Bitcoin Correction in September Could Test $100K
Bitcoin September correction could see BTC test the $100K mark after a $15B options expiry triggered a drop toward $110K. Ethereum also dipped below $4,360 as whales reportedly manipulated leverage during the monthly close. Historically, Bitcoin September correction driven by large options expiries forces liquidations before stabilizing, often paving the way for Q4 rallies after brief shakeouts. Meanwhile, global M2 liquidity hitting a new high suggests underlying bullish momentum remains intact. Traders should watch key levels: a break below $109K may drive BTC toward $103K–$107K, while reclaiming $116K could signal renewed upside. For ETH, support near $4,100 and resistance at $4,450–$4,600 will be crucial.

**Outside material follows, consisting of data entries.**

-- ==== Sys2Proof/Machine/Ops.lean ====
section
/-! DEFINITION. The named operations that instructions share: taking an exception (R96 to R103, R516), a cause
deferred under speculation (R246), returning (R104), asynchronous delivery (R109), and the frame in which an
instruction runs (R81, R105 to R111, R406). -/

namespace Sys2Proof.Machine

/-! ### Descriptors and frames -/

/-- A descriptor of R97. -/
structure Desc where
  handler : W64
  sp : W64
  limit : W64
  imask : Bool
  keep : Bool
  target : Nat
  valid : Bool
deriving DecidableEq, Repr

/-- Four doublewords of local physical memory or of the core's SRAM; none outside them or where poisoned. -/
def State.descWords (s : State) (n a : Nat) : Option (List W64) :=
  if visible a 32 then
    let bs := (List.range 32).map fun i => s.seeCommitted n (a + i)
    if bs.any fun b => b.2 then none
    else some ((List.range 4).map fun i => BitVec.ofNat 64 (ofBytes (((bs.drop (8 * i)).take 8).map fun b => b.1)))
  else if isSram a 32 then
    some ((List.range 4).map fun i =>
      BitVec.ofNat 64 (ofBytes ((List.range 8).map fun k => (s.core n).sramByte (a - sramBase + 8 * i + k))))
  else none

/-- The descriptor of a cause in the table of a level (R96, R98, R516). -/
def State.desc (s : State) (n lvl cause : Nat) : Option Desc :=
  let dtb := (s.core n).cr (if lvl = 0 then 0x020 else if lvl = 1 then 0x021 else 0x022)
  match s.descWords n (dtb.toNat + 32 * cause) with
  | some [h, sp, lim, f] =>
    some ⟨h, sp, lim, f.toNat.testBit 4, f.toNat.testBit 3, W64.fld f 2 1, f.toNat.testBit 0⟩
  | _ => none

/-- The levels whose tables are tried, lowest first (R98). -/
def levelsFrom (pl : Nat) : List Nat := if pl = 0 then [0, 1, 3] else if pl = 1 then [1, 3] else [3]

/-- The first table with a descriptor that may be used (R98). -/
def State.findDesc (s : State) (n cause : Nat) : Option Desc :=
  let pl := (s.core n).pl
  (levelsFrom pl).findSome? fun lvl =>
    match s.desc n lvl cause with
    | some d => if d.valid && d.target != 2 && decide (pl ≤ d.target) then some d else none
    | none => none

/-- CORE_CAUSE of an event (R106). -/
def causeWord (cause : Nat) (asyn : Bool) (eng : Option Nat) (half orig : Nat) : W64 :=
  BitVec.ofNat 64 (b1 asyn * 2 ^ 63 + b1 (eng.isSome && half == 1) * 2 ^ 27 + b1 eng.isSome * 2 ^ 26 +
    (eng.getD 0) % 1024 * 2 ^ 16 + orig % 128 * 256 + cause % 128)

/-- The 64 bytes of a frame (R99). -/
def Core.frame (c : Core) (cw tval extra : W64) : List Byte :=
  bytesOf 8 c.arch.pc.toNat ++ bytesOf 8 (c.cr nSTATUS).toNat ++ bytesOf 8 cw.toNat ++ bytesOf 8 tval.toNat ++
    bytesOf 8 (c.cr nPROGRESS).toNat ++ bytesOf 8 (c.arch.rg 31).toNat ++ bytesOf 8 (c.cr nSLIM).toNat ++ bytesOf 8 extra.toNat

/-- CORE_STATUS on entry: level, IE under IMASK, NEST (R98). -/
def enterStatus (st : W64) (pl : Nat) (mask : Bool) : W64 :=
  let st := W64.setFld st 1 0 pl
  let st := if mask then W64.setFld st 2 2 0 else st
  W64.setFld st 23 16 (min 255 (W64.fld st 23 16 + 1))

/-- The registers of a core after an entry (R98). -/
def Core.enter (c : Core) (f : Nat) (slim : W64) (pl : Nat) (mask : Bool) (cw tval pc : W64) : Core :=
  let a := (c.arch.setG 31 (BitVec.ofNat 64 f)).setCr nSLIM (slim &&& fmask 63 6)
  let a := (a.setCr nSTATUS (enterStatus (a.cr nSTATUS) pl mask)).setCr nCAUSE cw
  let a := (a.setCr nTVAL tval).setCr nPROGRESS (W64.setFld (a.cr nPROGRESS) 63 63 0)
  { c with arch := { a with pc := pc &&& ~~~3 }, wait := .none, remote := [], parity := c.parity.filter fun k => k != 31 }

/-! ### The push -/

/-- How a push ends (R98, R516). -/
inductive Push where
  | ok (s : State)
  | fail (s : State)
  | wait (s : State) (w : Wait)

/-- Older stores of a core to a line leave its buffer first, in order. -/
def State.drainLine (n l : Nat) : Nat → State → State
  | 0, s => s
  | k + 1, s =>
    match (s.core n).sb.findIdx? fun e => e.addr.toNat / 128 == l with
    | none => s
    | some i => State.drainLine n l k (s.drain n i .none)

/-- The answer to a pushed remote store, if it has come. -/
def Core.pushed (c : Core) (sec : W64) : Option Bool :=
  c.remote.findSome? fun d => match d with
    | .stored a good => if a = sec then some good else none
    | _ => none

/-- Whether a pushed store of a core to a sector is still out. -/
def State.pushOut (s : State) (n : Nat) (sec : W64) : Bool :=
  (s.pel.trackers.any fun t => match t.2 with
    | some t => (t.origin :: t.also).contains (.push n) && (match t.entry with
      | some e => e.addr == sec
      | none => false)
    | none => false) || s.pel.rwait.any fun w => (w.origin :: w.also).contains (.push n) && w.entry.addr == sec

/-- One placed piece of a frame is stored: false where it meets a bus error. -/
def State.pushPiece (s : State) (n : Nat) (ver : Option Nat) (p : Piece) (bs : List Byte) : State × Bool :=
  match p.place with
  | .mem pa =>
    let s := State.drainLine n (pa / 128) 32 s
    let e := storeEntry (s.core n) p pa bs false
    match ver with
    | some v => if (s.ver v).undecided then s.holdStore v e else (s, true)
    | none => s.commitSector (some n) (pa / 32) e.mask e.data false true p.hint
  | .win o =>
    ((List.range 4).foldl (fun s i => s.regWrite (o + 8 * i) (BitVec.ofNat 64 (ofBytes ((bs.drop (8 * i)).take 8)))
      (BitVec.allOnes 64)) s, true)
  | .sram o => (s.updCore n fun c => c.setSram o bs, true)
  | .away ga =>
    match ver with
    | some v =>
      (s.holdRemote n v { storeEntry (s.core n) p ga bs false with count := 1 }, true)
    | none => (s, true)
  | .refused ga =>
    match ver with
    | some v =>
      (s.holdRemote n v { storeEntry (s.core n) p ga bs false with count := 1 }, true)
    | none => (s, false)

Overall, this Bitcoin September correction appears to be a standard shakeout rather than a trend reversal, offering potential entry points ahead of a likely Q4 rally.
Bearish
The article describes a significant options expiry that pressured Bitcoin down to around $110K, raising the possibility of a drop below the $100K level in early September. Historically, large options expiries trigger short-term liquidations and volatility, as seen in past cycles (2017, 2021). Although rising global liquidity suggests underlying bullish momentum, the immediate market reaction is likely to be negative as traders de-risk and flush out leverage. Support levels between $107K and $103K may be tested before a rebound occurs. Therefore, the near-term impact on trading activity and market sentiment is bearish, even as longer-term fundamentals remain bullish for a potential Q4 rally.